Without beating about the bush the first thing I will tell you is 'It's very very good' and an a great improvement on many commercial attempts in the past of something simillar. Infact, After usiing 'Loop Drive' I can't see a reason to buy one or attempt to build one in Reaktor or other dsp.
'Loop Drive' is free and has class. You should download it and see why.
Moving to the second and more in depth view, my reasons are as follows, I will point out the features that I notice straight away and that make it different.
It has a grid that can be inlarged showing the sliced (beat*) sample that has 8 pre assigned slots to flip back and forth between presets. controlled by key strokes.
(This is great and allows quick variation or controlled variation between those great cuts you make, quick easy and intuitive. and something Ableton's Live slicer can't do without lots of preperation and careful routing, the exception being when MAX for Live is released and someone makes one of course.)

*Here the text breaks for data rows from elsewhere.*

/-! ### `Dev.emit` -/

@[simp] theorem Dev.emit_sys (o : Out) : (d.emit o).sys = d.sys := rfl
@[simp] theorem Dev.emit_doms (o : Out) : (d.emit o).doms = d.doms := rfl
@[simp] theorem Dev.emit_rotor (o : Out) : (d.emit o).rotor = d.rotor := rfl
@[simp] theorem Dev.emit_execs (o : Out) : (d.emit o).execs = d.execs := rfl
@[simp] theorem Dev.emit_drains (o : Out) : (d.emit o).drains = d.drains := rfl
@[simp] theorem Dev.emit_vers (o : Out) : (d.emit o).vers = d.vers := rfl
@[simp] theorem Dev.emit_chans (o : Out) : (d.emit o).chans = d.chans := rfl
@[simp] theorem Dev.emit_trees (o : Out) : (d.emit o).trees = d.trees := rfl
@[simp] theorem Dev.emit_terms (o : Out) : (d.emit o).terms = d.terms := rfl
@[simp] theorem Dev.emit_allocs (o : Out) : (d.emit o).allocs = d.allocs := rfl
@[simp] theorem Dev.emit_cls (o : Out) : (d.emit o).cls = d.cls := rfl
@[simp] theorem Dev.emit_fwd (o : Out) : (d.emit o).fwd = d.fwd := rfl
@[simp] theorem Dev.emit_sw (o : Out) : (d.emit o).sw = d.sw := rfl
@[simp] theorem Dev.emit_flows (o : Out) : (d.emit o).flows = d.flows := rfl
@[simp] theorem Dev.emit_meters (o : Out) : (d.emit o).meters = d.meters := rfl
@[simp] theorem Dev.emit_gates (o : Out) : (d.emit o).gates = d.gates := rfl
@[simp] theorem Dev.emit_keys (o : Out) : (d.emit o).keys = d.keys := rfl
@[simp] theorem Dev.emit_bsets (o : Out) : (d.emit o).bsets = d.bsets := rfl
@[simp] theorem Dev.emit_time (o : Out) : (d.emit o).time = d.time := rfl
@[simp] theorem Dev.emit_tdm (o : Out) : (d.emit o).tdm = d.tdm := rfl
@[simp] theorem Dev.emit_prot (o : Out) : (d.emit o).prot = d.prot := rfl
@[simp] theorem Dev.emit_eqTable (o : Out) : (d.emit o).eqTable = d.eqTable := rfl
@[simp] theorem Dev.emit_lanes (o : Out) : (d.emit o).lanes = d.lanes := rfl
@[simp] theorem Dev.emit_ports (o : Out) : (d.emit o).ports = d.ports := rfl
@[simp] theorem Dev.emit_window (o : Out) : (d.emit o).window = d.window := rfl
@[simp] theorem Dev.emit_windowNext (o : Out) : (d.emit o).windowNext = d.windowNext := rfl
@[simp] theorem Dev.emit_windowEnd (o : Out) : (d.emit o).windowEnd = d.windowEnd := rfl
@[simp] theorem Dev.emit_health (o : Out) : (d.emit o).health = d.health := rfl
@[simp] theorem Dev.emit_termDom (o : Out) : (d.emit o).termDom = d.termDom := rfl
@[simp] theorem Dev.emit_flowDom (o : Out) : (d.emit o).flowDom = d.flowDom := rfl
@[simp] theorem Dev.emit_pins (o : Out) : (d.emit o).pins = d.pins := rfl
@[simp] theorem Dev.emit_out (o : Out) : (d.emit o).out = d.out ++ [o] := rfl
@[simp] theorem Dev.emit_freeCount (o : Out) : (d.emit o).freeCount = d.freeCount := rfl

/-! ### `Dev.unpark` -/

@[simp] theorem Dev.unpark_sys (e : Exec) : (d.unpark e).sys = d.sys := rfl
@[simp] theorem Dev.unpark_doms (e : Exec) : (d.unpark e).doms = d.doms := rfl
@[simp] theorem Dev.unpark_rotor (e : Exec) : (d.unpark e).rotor = d.rotor := rfl
@[simp] theorem Dev.unpark_execs (e : Exec) : (d.unpark e).execs = d.execs.filter fun x => !(x.dom == e.dom && x.seq == e.seq) := rfl
@[simp] theorem Dev.unpark_drains (e : Exec) : (d.unpark e).drains = d.drains := rfl
@[simp] theorem Dev.unpark_vers (e : Exec) : (d.unpark e).vers = d.vers := rfl
@[simp] theorem Dev.unpark_chans (e : Exec) : (d.unpark e).chans = d.chans := rfl
@[simp] theorem Dev.unpark_trees (e : Exec) : (d.unpark e).trees = d.trees := rfl
@[simp] theorem Dev.unpark_terms (e : Exec) : (d.unpark e).terms = d.terms := rfl
@[simp] theorem Dev.unpark_allocs (e : Exec) : (d.unpark e).allocs = d.allocs := rfl
@[simp] theorem Dev.unpark_cls (e : Exec) : (d.unpark e).cls = d.cls := rfl
@[simp] theorem Dev.unpark_fwd (e : Exec) : (d.unpark e).fwd = d.fwd := rfl
@[simp] theorem Dev.unpark_sw (e : Exec) : (d.unpark e).sw = d.sw := rfl
@[simp] theorem Dev.unpark_flows (e : Exec) : (d.unpark e).flows = d.flows := rfl
@[simp] theorem Dev.unpark_meters (e : Exec) : (d.unpark e).meters = d.meters := rfl
@[simp] theorem Dev.unpark_gates (e : Exec) : (d.unpark e).gates = d.gates := rfl
@[simp] theorem Dev.unpark_keys (e : Exec) : (d.unpark e).keys = d.keys := rfl
@[simp] theorem Dev.unpark_bsets (e : Exec) : (d.unpark e).bsets = d.bsets := rfl
@[simp] theorem Dev.unpark_time (e : Exec) : (d.unpark e).time = d.time := rfl
@[simp] theorem Dev.unpark_tdm (e : Exec) : (d.unpark e).tdm = d.tdm := rfl
@[simp] theorem Dev.unpark_prot (e : Exec) : (d.unpark e).prot = d.prot := rfl
@[simp] theorem Dev.unpark_eqTable (e : Exec) : (d.unpark e).eqTable = d.eqTable := rfl
@[simp] theorem Dev.unpark_lanes (e : Exec) : (d.unpark e).lanes = d.lanes := rfl
@[simp] theorem Dev.unpark_ports (e : Exec) : (d.unpark e).ports = d.ports := rfl
@[simp] theorem Dev.unpark_window (e : Exec) : (d.unpark e).window = d.window := rfl
@[simp] theorem Dev.unpark_windowNext (e : Exec) : (d.unpark e).windowNext = d.windowNext := rfl
@[simp] theorem Dev.unpark_windowEnd (e : Exec) : (d.unpark e).windowEnd = d.windowEnd := rfl
@[simp] theorem Dev.unpark_health (e : Exec) : (d.unpark e).health = d.health := rfl
@[simp] theorem Dev.unpark_termDom (e : Exec) : (d.unpark e).termDom = d.termDom := rfl
@[simp] theorem Dev.unpark_flowDom (e : Exec) : (d.unpark e).flowDom = d.flowDom := rfl
@[simp] theorem Dev.unpark_pins (e : Exec) : (d.unpark e).pins = d.pins := rfl
@[simp] theorem Dev.unpark_out (e : Exec) : (d.unpark e).out = d.out := rfl
@[simp] theorem Dev.unpark_freeCount (e : Exec) : (d.unpark e).freeCount = d.freeCount := rfl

Everything is quick to change and can be done whilst running the unit. it has an effect section that has an automation grid, to dirty up the scenes and of course the grid can be inlarged both in step and in slice.
It has a great and professional looking gui and will keep you guessing, 'Why is this thing Free?'.
If you anything like me, and have mainly commercial plugs in you vst library. then it's my guess that this will sit with along with 'dbGlitch' as an exception to that fact but be used more, 'Yes, more....'
Don't be fooled by it's free status, the FX is this years a must have plugin and has many other brilliant features beging to be used.
NB: I did experience a crash, but taking it easy with the effects chain is probably necessary to get the best and not make to many changes on 'the fly'. for a free plug you can't expect miracles however. there is a fix and I suspect future versions will be released to help smooth any bumpy rides.